As wide-ranging as PFAS-use is, exactly how do most people get exposed to PFAS? To shed light on the matter, a team of researchers took blood samples from 178 middle-aged women enrolled in the Public Health Institute’s Child Health and Development Studies and analyzed them for 42 chemicals including 11 PFAS analytes.

PFAS In Dental Floss

Interestingly, researchers found that the participants who used dental floss, specifically Oral-B Glide, tended to have higher levels of PFAS in their body. Furthermore, in a test of 18 dental flosses, three Glide products as well as two other brands that compare their products to Oral-B Glide tested positive for fluorine, a PFAS marker.

According to authors, this is the first study to link dental floss with higher PFAS in the body and that their results could help consumers choose products that don’t have PFAS.

PFAS Exposure

Apart from using dental floss with PFAS, other behaviors or choices linked to higher PFAS levels in the body include living in a city with a PFAS-contaminated water supply, as well as owning stain-resistant carpet or furniture.

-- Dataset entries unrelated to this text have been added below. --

open RegName in
/-- The registers of a slot operation of cluster k (R14, R17, R22): those of its fields, its predicate and mask,
and those that its description reads or writes implicitly. The accumulator tile that a matrix command names counts as written
(DESIGN CHOICE; log entry 70); what an operation changes on the side in AGSTAT, TACKSTAT, SEAMREQ, INJECT and the mailbox counts
does not (DESIGN CHOICE; log entry 71). -/
def uses (k : Cl) : Instr → Uses
  | .nop | .shd => ⟨[], []⟩
  | .halt c | .idle c | .br c _ | .lbrk c | .trapOp _ c | .eret _ c | .lyield c => ⟨[p k c], []⟩
  | .add d x y c _ | .sub d x y c _ | .mul d x y c _ | .mulh d x y c _ | .mulhn d x y c _ | .div d x y c _
  | .divn d x y c _ | .rem d x y c _ | .remn d x y c _ | .andOp d x y c _ | .orOp d x y c _ | .xorOp d x y c _
  | .shl d x y c _ | .shr d x y c _ | .sar d x y c _ | .minOp d x y c _ | .maxOp d x y c _ | .minn d x y c _
  | .maxn d x y c _ | .sel d x y c _ | .crc d x y c _ => ⟨[s k x, s k y, p k c], [s k d]⟩
  | .addi d x c _ | .andi d x c _ | .ori d x c _ | .xori d x c _ | .shli d x c _ | .shri d x c _ | .sari d x c _ =>
      ⟨[s k x, p k c], [s k d]⟩
  | .movi d c _ => ⟨[p k c], [s k d]⟩
  | .movh d c _ => ⟨[s k d, p k c], [s k d]⟩
  | .clz d x | .ctz d x | .popc d x | .sext d x _ | .zext d x _ | .bfx d x _ _ => ⟨[s k x], [s k d]⟩
  | .bfi d x _ _ => ⟨[s k d, s k x], [s k d]⟩
  | .cmp d _ _ c x y => ⟨[s k x, s k y, p k c], [p k d]⟩
  | .cmpi d _ _ c x _ => ⟨[s k x, p k c], [p k d]⟩
  | .pand d x y c | .por d x y c | .pxor d x y c => ⟨[p5 k x, p5 k y, p k c], [p5 k d]⟩
  | .pnot d x c | .pmov d x c => ⟨[p5 k x, p k c], [p5 k d]⟩
  | .mand d x y c | .mor d x y c | .mxor d x y c => ⟨[m5 k x, m5 k y, p k c], [m5 k d]⟩
  | .mnot d x c => ⟨[m5 k x, p k c], [m5 k d]⟩
  | .mpop d x c | .mfirst d x c => ⟨[m5 k x, p k c], [s k d]⟩
  | .mset d x c => ⟨[s k x, p k c], [m5 k d]⟩
  | .xcp d x j c => ⟨[s j.toFin x, p k c], [s k d]⟩
  | .xcpv d x j c => ⟨[v j.toFin x, p k c], [v k d]⟩
  | .xcpm d x j c => ⟨[m5 j.toFin x, p k c], [m5 k d]⟩
  | .xcpw d x j c => ⟨[v j.toFin x, p k c], [RegId.w (d.toNat % 16)]⟩
  | .aadd d x c y => ⟨[a5 x, s k y, p k c], [a5 d]⟩
  | .aaddImm d x c _ => ⟨[a5 x, p k c], [a5 d]⟩
  | .amov d x c => ⟨[s k x, p k c], [a5 d]⟩
  | .aread d x c => ⟨[a5 x, p k c], [s k d]⟩
  | .luset d x c l => ⟨[s k x, p k c], [RegId.lu (d.toNat % 16) l.toNat]⟩
  | .lurd d x c l => ⟨[RegId.lu (x.toNat % 16) l.toNat, p k c], [s k d]⟩
  | .call c _ => ⟨[p k c], [RegId.s k 31]⟩
  | .jr c x | .bswap c x => ⟨[s k x, p k c], []⟩
  | .ret c => ⟨[RegId.s k 31, p k c], []⟩
  | .loop x _ => ⟨[s k x], []⟩
  | .loopi _ _ | .tack | .seam _ | .notch _ | .ifence => ⟨[], []⟩
  | .lidx d _ => ⟨[], [s k d]⟩
  | .chkEq x y c | .chkNe x y c => ⟨[s k x, s k y, p k c], []⟩
  | .fmt _ c => ⟨[p k c], [RegId.fmt]⟩
  | .fmtr d c => ⟨[RegId.fmt, p k c], [s k d]⟩
  | .mfsr d r c b _ => ⟨(if b = 1 then [] else [sys r]) ++ [p k c], [s k d]⟩
  | .mtsr x r c b _ => ⟨[s k x, p k c], if b = 1 then [] else [sys r]⟩
  | .inject x c => ⟨[s k x, p k c], []⟩
  | .agr gg x y _ _ _ _ => ⟨[g gg, s k x, s k y], [g gg]⟩
  | .agv gg d x _ _ => ⟨[g gg, s k x], [s k d, g gg]⟩
  | .agj gg => ⟨[g gg], [g gg]⟩
  | .agst gg d x => ⟨[g gg, s k x], [s k d]⟩
  | .vaddF d x y c _ | .vsubF d x y c _ | .vmulF d x y c _ | .vmin d x y c _ | .vmax d x y c _
  | .vcopysign d x y c _ | .vaddI d x y c _ | .vsubI d x y c _ | .vmulI d x y c _ | .vmulh d x y c _
  | .vadds d x y c _ | .vsubs d x y c _ | .vand d x y c _ | .vor d x y c _ | .vxor d x y c _ | .vshl d x y c _
  | .vshr d x y c _ | .vsar d x y c _ | .vmulhN d x y c _ | .vaddsN d x y c _ | .vsubsN d x y c _
  | .vsel d x y c _ | .vperm d x y c _ | .vzipLo d x y c _ | .vzipHi d x y c _ | .vldexp d x y c _
  | .vdiv d x y c _ => ⟨[v k x, v k y, m k c], [v k d]⟩
  | .vabs d x c _ | .vneg d x c _ | .vnot d x c _ | .vpopc d x c _ | .vclz d x c _ | .vclass d x c _
  | .vcvt d x c _ _ _ _ | .vexp2 d x c _ | .vlog2 d x c _ | .vrcp d x c _ | .vrsqrt d x c _ | .vsqrt d x c _ =>
      ⟨[v k x, m k c], [v k d]⟩
  | .vfma d x y c _ | .vfms d x y c _ | .vfnma d x y c _ | .vfnms d x y c _ =>
      ⟨[v k d, v k x, v k y, m k c], [v k d]⟩
  | .vcmp d x y c _ _ | .vcmpN d x y c _ _ | .vrankGt d x y c _ | .vrankGe d x y c _ =>
      ⟨[v k x, v k y, m k c], [m5 k d]⟩
  | .vcx x y d c _ => ⟨[v k x, v k y, m k c], [v k x, v k y, m k d]⟩
  | .vrot d x y c _ | .vslide d x y c _ => ⟨[v k x, s k y, m k c], [v k d]⟩
  | .vbcast d x c _ => ⟨[s k x, m k c], [v k d]⟩
  | .vext d x y _ | .vextN d x y _ => ⟨[v k x, s k y], [s k d]⟩
  | .vins d x y _ => ⟨[s k x, s k y], [v k d]⟩
  | .vidx d c _ => ⟨[m k c], [v k d]⟩
  | .vredsum d x c _ | .vredmax d x c _ | .vredmin d x c _ | .vredand d x c _ | .vredor d x c _ | .vredmaxN d x c _
  | .vredminN d x c _ | .vredsumN d x c _ => ⟨[v k x, m k c], [s k d]⟩
  | .ld d n x _ _ => ⟨[h n, a x], [s k d]⟩
  | .ist d x c _ => ⟨[s k d, a x, p k c], []⟩
  | .st d n x _ _ => ⟨[s k d, h n, a x], []⟩
  | .vld d n x c _ => ⟨[h n, a x, m k c], [v k d]⟩
  | .vlds d n c x _ => ⟨[h n, m k c, s k x], [v k d]⟩
  | .vgath d n c x => ⟨[h n, m k c, v k x], [v k d]⟩
  | .mld d n x => ⟨[h n, s k x], [m5 k d]⟩
  | .vst d n x c _ => ⟨[v k d, h n, a x, m k c], []⟩
  | .vsts d n c x _ => ⟨[v k d, h n, m k c, s k x], []⟩
  | .vscat d n c x => ⟨[v k d, h n, m k c, v k x], []⟩
  | .mst d n x => ⟨[m5 k d, h n, s k x], []⟩
  | .lamOp d n x y _ _ | .lamFac d n x y => ⟨[h n, a x, s k y], [s k d]⟩
  | .lamCas d n x y _ => ⟨[s k d, h n, a x, s k y], [s k d]⟩
  | .lamFacRd d n x => ⟨[h n, a x], [s k d]⟩
  | .drain _ => ⟨[], []⟩
  | .xlat n x => ⟨[s k x], [h n]⟩
  | .hstat d n => ⟨[h n], [s k d]⟩
  | .hdrop n => ⟨[], [h n]⟩
  | .tdef n x => ⟨[s k x], [t n]⟩
  | .tstat n d => ⟨[t n], [s k d]⟩
  | .tset n _ => ⟨[], [t n]⟩
  | .qdef n x => ⟨[s k x], [q n]⟩
  | .qpop n => ⟨[q n], [q n]⟩
  | .qstat n d => ⟨[q n], [s k d]⟩
  | .mma n x y | .mmas n x y => ⟨[z n, tile x, tile y, RegId.fmt], [z n]⟩
  | .mzero n => ⟨[], [z n]⟩
  | .mdrain n x b c w =>
      ⟨[z n, s k c, RegId.fmt] ++ (if b = 1 then [] else [tile x]), if w = 1 then [z n] else []⟩
  | .mload n x => ⟨[tile x], [z n]⟩
  | .mwait n => ⟨[z n], []⟩
  | .xtrIn x _ _ => ⟨[v k x], []⟩
  | .xtrOut n => ⟨[t n], [t n]⟩
  | .ceCopyTile x n y c => ⟨[tile x, h n, a y, ac c], []⟩
  | .ceCopy n y c | .ceGath n y c | .ceScat n y c | .ceFill n y c | .ceChk n y c => ⟨[h n, a y, ac c], []⟩
  | .shSend x b y c => ⟨[a y, ac c] ++ (if b = 1 then [] else [tile x]), []⟩
  | .shRedAr gg x c _ | .shRedRs gg x c _ | .shRedArFac gg x c _ | .shRedRsFac gg x c _ =>
      ⟨[g gg, tile x, ac c], [g gg]⟩
  | .shGath gg x c | .shBcast gg x c _ | .shA2a gg x c | .shRot gg x c _ => ⟨[g gg, t x, ac c], [g gg]⟩
  | .shStat d => ⟨[], [s k d]⟩
  | .acset c x b => ⟨[s k x, p k b], [ac c]⟩
  | .acadd c b _ => ⟨[ac c, p k b], [ac c]⟩
  | .acwait c x b _ => ⟨[ac c, s k x], [p k b]⟩
  | .acrd c d b => ⟨[ac c, p k b], [s k d]⟩
  | .thLd n x y c | .thSt n x y c | .thAmo n x y c | .thCas n x y c | .thEnq n x y c | .thDeq n x y c
  | .thChase n x y c | .thClaim n x y c | .thFac n x y c | .thCall n x y c => ⟨[h n, a x, a y, ac c], []⟩
  | .mbPost x y c => ⟨[s k x, a y, ac c], []⟩
  | .mbTake _ y x b c => ⟨[a y, s k x, ac c], [p k b]⟩
  | .clBind x c | .clClr x c | .clDec x c | .clProp x c | .clBt x c | .clCol x c => ⟨[s k x, ac c], []⟩
  | .clLd n x c | .clSt n x c => ⟨[h n, a x, ac c], []⟩
  | .clRd d x => ⟨[s k x], [s k d]⟩
  | .clMask d _ => ⟨[], [m k d]⟩
  | .clLvl d x => ⟨[s k x], [m k d]⟩
  | _ => ⟨[], []⟩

Among African American women, those who frequently consumed prepared food in cardboard containers had higher levels of four PFAS in their blood compared to those who do not typically eat such kinds of food.

According to researchers, their study shows how much consumer products contribute to PFAS exposures and how important it is to reduce such chemicals in products.

The study is published in the Journal of Exposure Science & Environmental Epidemiology.